Monoclonal antibodies are injected into the body and can be used alone or loaded with drugs, toxins, or radioactive substances that work directly against cancer cells.
- Monoclonal antibodies.
- Monoclonal antibodies for the treatment of NSCLC, mainly bevacizumab (bevacizumab) and cetuximab (cetuximab).
- Bevacizumab binds to vascular endothelial growth factor (VEGF) in the blood and tissues to inhibit the angiogenesis needed for tumor growth, cutting off the “food” for cancer cells, while cetuximab works in a different way. Cetuximab works in another way.
- The epidermal growth factor receptor (EGFR) is a tyrosine kinase protein on the cell surface, and mutations in the EGFR gene cause cells to become cancerous.
- Cetuximab binds to EGFR and stops cancer cells from growing and continuing to divide.
- Small molecule tyrosine kinase inhibitors (TKI).
- These drugs “work” inside cancer cells to block the signaling needed for cancer cell growth and can be used as adjuvant therapy with other anti-cancer drugs.
- TKI-based drugs for NSCLC, including erlotinib and gefitinib, both kill cancer cells by inhibiting EGFR.
- Crizotinib (crizotinib) is another TKI drug used to treat cancer cells with mutations in the anaplastic lymphoma kinase (ALK) gene, a protein produced by the ALK gene that has tyrosine kinase activity.
Immunotherapy treatment
This is the newest therapy for metastatic non-small cell lung cancer, which uses the body’s immune system to kill cancer cells and inhibit their growth.
Our immune system recognizes “unfamiliar” substances like viruses and bacteria and protects the body from them, and cancer cells look so much like normal cells that they can often “escape” this defense.
Some cancer cells can even “shut down” parts of the immune system so that they can reproduce unrestricted, and immune drugs “polish” the immune system’s “eyes” so that it can “see” and kill the cancer. The immune drugs “brighten” the “eyes” of the immune system so that it can “see” and kill the cancer cells.
Currently, atezolizumab, nivolumab, and pembrolizumab have been approved by the Food and Drug Administration (FDA) for clinical use.
The rest are still in clinical trials, and scientists are continuing to research and develop these new drugs.
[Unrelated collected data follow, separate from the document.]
/-- The 32-bit words, each with its own check bits (R177), of an entry, a descriptor and a state slot. -/
def entWords (e : Nat) : List Nat := [2 * e, 2 * e + 1]
def descWords (k : Nat) : List Nat := [4 * k, 4 * k + 1, 4 * k + 2, 4 * k + 3]
def stateWords (j : Nat) : List Nat := [2 * j, 2 * j + 1]

/-- FIL_ECC_ADDR of word `i` of a tile memory (R202): it names the entry, SID, descriptor or slot. -/
def filEccAddr (m : EccMem) (i : Nat) : Nat :=
  match m with
  | .entry => i / 2
  | .replica => 1 <<< 30 + (i / 32768) <<< 28 + i % 32768
  | .sinkTab => 2 <<< 30 + (i / 16384) <<< 28 + i / 4 % 4096
  | _ => 3 <<< 30 + i / 2

/-- Check one word of a tile memory: the flag says that it is uncorrectable. -/
def Tile.check (t : Tile) (m : EccMem) (i : Nat) : Tile × Bool :=
  match markOf t.bad m i with
  | none => (t, false)
  | some ue => (t.noteErr (filEccAddr m i) ue, ue)

/-- Check the words of an item: the flag says that one of them is uncorrectable. -/
def Tile.checks (t : Tile) (m : EccMem) (is : List Nat) : Tile × Bool :=
  is.foldl (fun r i => let c := r.1.check m i; (c.1, r.2 || c.2)) (t, false)

/-- Whether a word of an item is uncorrectable. -/
def Tile.broken (t : Tile) (m : EccMem) (is : List Nat) : Bool := is.any fun i => markOf t.bad m i == some true

/-- R200: the words of an item are written whole, which clears their errors. -/
def Tile.fresh (t : Tile) (m : EccMem) (is : List Nat) : Tile := { t with bad := is.foldl (fun b i => unmark b m i) t.bad }

/-- R189, R200: what SID `sid` reads for this tile: value and presence. `rd` is the previous buffer, the parity of `pb` its index. -/
def Tile.source (t : Tile) (rd : Nat → Option Word) (pb sid : Nat) : Tile × Word × Bool :=
  let v := rd sid
  let c := t.check .replica (32768 * (pb % 2) + sid)
  if sid = 0 then (t, 0, true) else (c.1, (if c.2 then 0 else v.getD 0), v.isSome)

/-! ### Gain changes (R192 to R194) -/

/-- R194: the gain in force in period `n` for an item whose time has come, and whether the item is done; `x` is the
source value. -/
def gainStep (it : GainItem) (active : Bool) (n : Nat) (x : Word) : Int × Bool :=
  let ramp := fun (j : Nat) =>
    if j ≥ 31 then (it.tgt, true) else (it.g0 + ((it.tgt - it.g0) * ((j : Int) + 1)) / 32, false)
  if !active then (it.tgt, true)
  else if it.ramp then ramp (n - it.n0)
  else if n < it.n0 + it.t then
    let zc := x.toInt.natAbs < 256 || (n > it.n0 && (match it.sign with
      | some s => s != x.getLsbD 31
      | none => false))
    if zc then (it.tgt, true) else (it.g0, false)
  else ramp (n - (it.n0 + it.t))
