-- ==== Sys2Proof/Machine/State.lean ====
section
/-!
DEFINITION. The state of the whole device and of the queue of commands that wait for it, and its value after reset.
-/

namespace Sys2Proof.Machine

/-- Why the machine stops with a fault. -/
inductive Fault where
  /-- Raised by nothing: every command of the table ends in a next state. Safe. -/
  | unreachable
deriving DecidableEq, Repr

/-- Why the model refuses a command. -/
inductive Refusal where
  /-- Raised by `exec` for a command that has no meaning yet. Safe: the model stops where the device goes on. -/
  | notModelled (mnemonic : String)
deriving DecidableEq, Repr

/-- A slot's content in one buffer of the signal plane (R27, R32): the sample, and its writer as kind and instance in the
order of R34. A slot that is not listed has a clear valid bit. -/
structure PCell where
  val  : Word
  kind : Nat
  inst : Nat
deriving DecidableEq, Repr

/-- A slot without a valid bit. -/
def PCell.empty : PCell := ⟨0, 0, 0⟩

/-- The device. `us` counts microseconds since POR, `ns` is the PTP timescale. `free` is the model's own: it numbers the open values that
the step takes from Config. `plane` holds the slots' two buffers, by SID + 32,768 × (2 × domain + parity of the period).
`sram` is the Setter's local memory. `out` is what the last command put on the interfaces. -/
structure State where
  pending : List Instr
  free    : Nat
  us      : Nat
  ns      : Nat
  facets  : Memory Facet
  tiles   : Memory Tile
  plane   : Memory PCell
  mem     : MemSys
  sram    : Memory Word
  dram    : DramSys
  clk     : ClkSys
  ports   : Serial
  links   : LinkSys
  net     : NetSys
  host    : HostSys
  setter  : SetterSys
  clasp   : Clasp
  boot    : Boot
  power   : Power
  health  : Health
  gpio    : Memory Gpio
  jtag    : Jtag
  out     : List Out
deriving DecidableEq, Repr

/-- The device at POR release (R422): every register has its reset value, every memory holds zeros, flash is erased, OTP is
blank, and no command waits. -/
def State.reset : State where
  pending := []
  free := 0
  us := 0
  ns := 0
  facets := []
  tiles := []
  plane := []
  mem := MemSys.reset
  sram := []
  dram := DramSys.reset
  clk := ClkSys.reset
  ports := Serial.reset
  links := LinkSys.reset
  net := NetSys.reset
  host := HostSys.reset
  setter := SetterSys.reset
  clasp := Clasp.reset
  boot := Boot.reset
  power := Power.reset
  health := Health.reset
  gpio := []
  jtag := Jtag.reset
  out := []

end Sys2Proof.Machine
end

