/-- R301: after the Rescue condition a new epoch with the same placement, its sinks fading in. -/
def State.recommit (s : State) (p : Nat) : State :=
  let sp := s.setter.part p
  if !sp.live then s
  else s.selfArm p (Entry.none_ p (s.host.part p).session) .fadeIn sp.graph (sp.epoch + 1) ((sp.graph.allSinks false).map (SinkChg.hush (s.mayRead p)))

/-- R237, R256: delays of lines that stay are as they were before armed epoch `a`. -/
def State.undoLines (s : State) (a : Armed) : State :=
  (lineChanges a.old a.new a.chg).foldl (fun s x =>
    match (s.setter.part a.part).work.line a.new x.1, a.old.lines.find? (·.1 == x.1) with
    | some l, some o =>
      let s := (s.modLine l.at_.facet l.at_.id fun y =>
        { y with g := { y.g with d := o.2 }, move := none, dip := none, next := none }).withDram fun m =>
          { m with lines := (m.lines.filter fun y => l.at_.dram || y.id != l.at_.id).map fun y => if y.id = l.at_.id then { y with next := none } else y }
      s.withSetter fun y =>
        let sp := y.part a.part
        let w := { sp.work with lines := sp.work.lines.map fun m => if m.at_.id = l.at_.id then { m with d := o.2 } else m }
        y.setPart a.part { sp with work := w }
    | _, _ => s) s

/-- A unit whose only swap was that of work which does not come: it is not armed, and stops where it holds no work. -/
def State.unarm (s : State) (w : Placed) : State :=
  let all := s.work false
  let s := w.facets.foldl (fun s f =>
    let u := all.facet f
    s.modFacet f fun c => if u.calls.isEmpty && u.lines.isEmpty then c.unload else { c with r := { c.r with ctl := c.r.ctl.setFlag 12 false } }) s
  w.tiles.foldl (fun s n =>
    s.modTile n fun c => if (all.tile n).sinks.isEmpty then c.unload else { c with r := { c.r with ctl := c.r.ctl.setFlag 12 false } }) s

/-- R237, R256: what the arming and the ticks since have done for an epoch, which is no longer in the list, is undone; a domain that it
started keeps running (R306). -/
def State.undo (s : State) (a : Armed) : State :=
  let s := a.sinks.foldl (fun s x => if !a.force.testBit x.dom then s else
    if x.gone then s.putSink a x (Reader.of x.a) else
      match a.old.node x.node with
      | some n => s.setSink a.part a.old n x.ch (Reader.of x.a)
      | none => s.freeSink a x) s
  let s := (List.range 3).foldl (fun s k => s.stopWork a.part a.new a.old k) s
  let s := s.withClk fun c => ((List.range 3).filter a.redo.testBit).foldl (fun c k => c.modDom k fun d => { d with restart := none }) c
  let s := (s.undoLines a).withSetter fun x =>
    let q := x.part a.part
    x.setPart a.part { q with use := a.use0, gone := a.cuts ++ q.gone }
  (domList a.doms).foldl (fun s k =>
    let w := (s.setter.part a.part).work
    if a.swaps.testBit k then s.dropWork a.part k (w.kept a.old Placed.none_ k)
    else
      let n := a.enter w k
      let differ : Placed := (w.pick fun d _ => d == k).add (n.pick fun d _ => d == k)
      s.unarm ⟨differ.calls.filter fun c => (facetsDiffer w n).contains c.at_.facet, differ.lines.filter fun c => (facetsDiffer w n).contains c.at_.facet,
        differ.sinks.filter fun c => (tilesDiffer w n).contains c.at_.tile⟩) s

/-- R256, R463: an armed epoch of the partition is disarmed and its transaction refused with SUPERSEDED; a removal goes on. -/
def State.disarm (s : State) (p : Nat) : State :=
  match s.setter.armed.find? fun a => a.part == p && a.pending && a.law != .remove with
  | none => s
  | some a =>
    let s := ((s.withSetter fun x => { x with armed := x.armed.filter (· != a) }).undo a).idleAgain
    match a.from_ with
    | some e => s.complete e (refusal e a.tag (s.setter.part p).epoch (Refuse.adm 0x2E 0 0xFFFF 0 0))
    | none => s

/-! ### Re-placement after a retirement (R256) -/

/-- R56, R59, R256, R379: whether a unit, by block class and instance, holds a call, a line (a DRAM channel its data), a sink. -/
def Call.onUnit (c : Call) (cls unit : Nat) : Bool := (cls == 1 && c.at_.facet == unit) || (cls == 4 && c.at_.facet == unit / 2 && c.accesses != 0)
def LineRec.onUnit (l : LineRec) (cls unit : Nat) : Bool := (cls == 1 && l.at_.facet == unit) || (cls == 5 && l.at_.dram && l.at_.ch == unit)
def SinkRec.onUnit (k : SinkRec) (cls unit : Nat) : Bool :=
  (cls == 2 && k.at_.tile == unit) || (cls == 4 && k.mode != 0 && (k.at_.word % 128 == unit || (k.at_.word + 1) % 128 == unit))

/-- The lost work of a partition: with a sink's part, the whole sink. -/
def Placed.lost (w : Placed) (cls unit : Nat) : Placed :=
  let ks := w.sinks.filter (·.onUnit cls unit)
  ⟨w.calls.filter (·.onUnit cls unit), w.lines.filter (·.onUnit cls unit), w.sinks.filter fun k => ks.any fun x => x.sid == k.sid⟩

/-- The rest of the work. -/
def Placed.minus (w l : Placed) : Placed :=
  ⟨w.calls.filter fun c => !l.calls.contains c, w.lines.filter fun c => !l.lines.contains c, w.sinks.filter fun k => !l.sinks.contains k⟩

/-- The channels whose SIDs lost work wrote, those of the lanes of a retired group among them. -/
def lostChans (g : Graph) (l : Placed) (cls unit : Nat) : List Chan :=
  let sids := l.calls.flatMap (·.outs) ++ l.lines.map (·.sid) ++ l.sinks.map (·.sid)
  g.nodes.flatMap fun n => ((List.range n.nOut).filter fun i =>
    sids.contains (n.sids.getD i 0) && n.sids.getD i 0 != 0 || (cls == 15 && n.typ == tLink && n.lanes.getD i 0 / 64 == unit)).map fun i => (n.id, i)

/-- The channels of `base` that `step` reaches in at most `k` rounds. -/
def reachIn (base : List Chan) (step : List Chan → Chan → Bool) : Nat → List Chan
  | 0 => []
  | k + 1 =>
    let l := reachIn base step k
    base.filter (step l)

/-- R51: the channels that lie on a C0 path: C0 nodes alone lead from a source to them and from them to a sink. -/
def Graph.c0Chans (g : Graph) : List Chan :=
  let base := g.chans.filter fun c => (g.node c.1).any (·.cls == 0)
  let ends := (g.sinkChans.filter fun k => (g.node k.1).any (·.cls == 0)).filterMap fun k => g.feed k.1 k.2.1
  let up := reachIn base (fun l c => g.source c || (g.preds c).any fun d => d.1 == sharedSid || l.contains d) base.length
  let down := reachIn base (fun l c => ends.contains c || l.any fun d => (g.preds d).contains c) base.length
  up.filter down.contains

/-- R56, R481: the partitions whose work, running or armed, a unit holds, with whether a C0 path of theirs uses it. -/
def State.unitUsers (s : State) (cls unit : Nat) : List (Nat × Bool) :=
  (List.range 4).filterMap fun p =>
    let ws := ((s.setter.part p).graph, (s.setter.part p).work) :: (s.setter.armed.filter (·.part == p)).map fun a => (a.new, a.work)
    let us := ws.map fun w => (w.1, lostChans w.1 (w.2.lost cls unit) cls unit)
    if us.all (·.2.isEmpty) then none else some (p, us.any fun u => u.2.any u.1.c0Chans.contains)

/-- Channels that listed ones feed, and they themselves. -/
def Graph.downstream (g : Graph) : Nat → List Chan → List Chan
  | 0, l => l
  | k + 1, l =>
    let m := g.chans.filter fun c => l.contains c || (g.preds c).any l.contains
    if m.length = l.length then m else g.downstream k m

/-- The sinks that a list of channels feeds; they fade in to what they read. -/
def Graph.fedSinks (g : Graph) (l : List Chan) : List SinkChg :=
  (g.allSinks false).filter fun x => (g.feed x.node x.ch).any l.contains

/-- The graph of a partition after a retirement: without what is shed, lost LINK channels with the plan's lanes. Lost channels keep their
SIDs: their writer is gone (DESIGN CHOICE). -/
def State.replaceGraph (s : State) (p : Nat) (pl : Plan) (lost : List Chan) : Graph :=
  let cut := (pl.shed.filter (·.1 == p)).foldl (fun g x => g.shed x.2) (s.setter.part p).graph
  { cut with nodes := cut.nodes.map fun n =>
      { n with cross := planCross pl n.id n.cross
               lanes := if n.typ = tLink then (List.range n.nOut).map fun i =>
                 if lost.contains (n.id, i) then ((pl.lanes.find? fun x => x.1 == n.id && x.2.1 == i).map (·.2.2)).getD 0 else n.lanes.getD i 0 else n.lanes } }

/-- A re-placement: partition, graph, lost channels, plan, lost work and the new places. -/
structure Replace where
  part : Nat
  g    : Graph
  lost : List Chan
  plan : Plan
  gone : Placed
  new  : Placed
deriving DecidableEq, Repr

def State.replaceOf (s : State) (cls unit : Nat) (x : Nat × Plan) : Replace :=
  let w := (s.setter.part x.1).work
  let l := w.lost cls unit
  let cs := lostChans (s.setter.part x.1).graph l cls unit
  let g := s.replaceGraph x.1 x.2 cs
  let stay := fun (y : Placed) => y.pick fun _ n => (g.node n).isSome
  { part := x.1, g := g, lost := cs, plan := x.2, gone := l, new := stay (planWork x.1 g cs x.2) }

/-- R62, R238, R256: whether the plan of a re-placement places what was lost and stays, and keeps the promises of placement. -/
def State.replaceLegal (s : State) (r : Replace) (others : Placed) : Bool :=
  let stay := r.gone.pick fun _ n => (r.g.node n).isSome
  let t : Site := ⟨others, Placed.none_, ((s.setter.part r.part).work.minus r.gone).pick fun _ n => (r.g.node n).isSome, r.new⟩
  let w := t.after true
  placesExactly r.plan (stay.calls.map fun c => (c.at_.node, c.at_.call)) (stay.lines.map LineRec.key)
    ((stay.sinks.filterMap fun k => (r.g.node k.at_.node).map fun n => (n, k.at_.out)).eraseDups) &&
  lanesLegal r.g r.lost (s.allGraphs.flatMap Graph.lanes) s.links.retired && groupsMeet r.g s.hz &&
  linesLegal w r.new.lines s.setter.drams s.hz && s.dramLegal w.lines &&
  r.new.facets.all (s.facetLegal [] r.plan t true) && r.new.tiles.all (s.tileLegal [] t true) && r.new.sinks.all (s.spreadLegal [] t true) &&
  s.wordsLegal w (s.facsAfter r.plan t) (rxNodes s.allGraphs) s.hz

/-- R55, R256: the work that a retirement takes from partition `p` has gone: its units are loaded without it, the sinks that it fed are
silent. -/
def State.lose (s : State) (p cls unit : Nat) : State :=
  let sp := s.setter.part p
  let l := sp.work.lost cls unit
  let a := Armed.base p .fadeIn sp.graph sp.graph
  let s := (sp.graph.fedSinks (sp.graph.downstream sp.graph.size (lostChans sp.graph l cls unit))).foldl (fun s x => s.putSink a x (Reader.of 0)) s
  (List.range 3).foldl (fun s k =>
    let w := (s.setter.part p).work
    s.dropWork p k (w.minus ⟨l.calls.filter (·.dom == k), l.lines.filter (·.dom == k), l.sinks.filter (·.dom == k)⟩)) s

/-- R256: the re-placement of a partition is built. -/
def State.replace (s : State) (r : Replace) : State :=
  let sp := s.setter.part r.part
  let own := r.plan.shed.filter (·.1 == r.part)
  let s := s.withHost fun h => { h with rep := h.rep ++ own.map fun x => shedReport sp.graph r.part x.2 }
  let sinks := (sinkChanges sp.graph r.g).filter (·.gone) ++ (r.g.fedSinks (r.g.downstream r.g.size r.lost)).map (SinkChg.hush (s.mayRead r.part))
  let fq : Fq := { part := r.part, full := false, tag := 0, graph := r.g, doms := [], commit := ⟨2, 0, 0, 0⟩, param := false, chgs := [], recs := 0, groups := false }
  s.withSetter fun x =>
    { x with builds := x.builds ++ [⟨Entry.none_ r.part (s.host.part r.part).session, .fadeIn, fq, { r.plan with shed := own }, r.g, r.lost, r.lost, sinks⟩] }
Laser and photodynamic therapy (PDT)
Laser therapy uses laser beams to kill cancer cells.
Photodynamic therapy uses drugs and a type of laser to kill cancer cells with less damage to healthy tissue, and these drugs are usually “on hold” and are activated by laser light.
Cancer cells absorb more of these drugs than normal cells, and after the drug is injected intravenously, the doctor delivers the laser to the cancer cells and the activated drug destroys them, and if the tumor is in the airway, photodynamic therapy can be done endoscopically.
Cryotherapy (Cryosurgery)
This approach uses freezing to destroy tumor tissue, and for tumors in the airway, cryotherapy is done endoscopically.
Electrocautery
This method uses a probe or needle heated by an electric current to destroy tumor tissue, and in the case of airway tumors, electrocautery is done endoscopically.
Watchful waiting
Physicians monitor patients closely and do not take any treatment until symptoms appear or change, which may be needed in some rare non-small cell lung cancers
What are some of the novel therapies in clinical research?
Chemoprevention (chemotherapy) can use drugs, vitamins, or other substances to reduce the risk of cancer occurring or coming back.
In addition, new combinations are in the clinical research phase.
Co-reviewed by Dr. Dong Song and Dr. Zeng Fanjun of Guangdong Provincial People’s Hospital and Guangdong Lung Cancer Institute.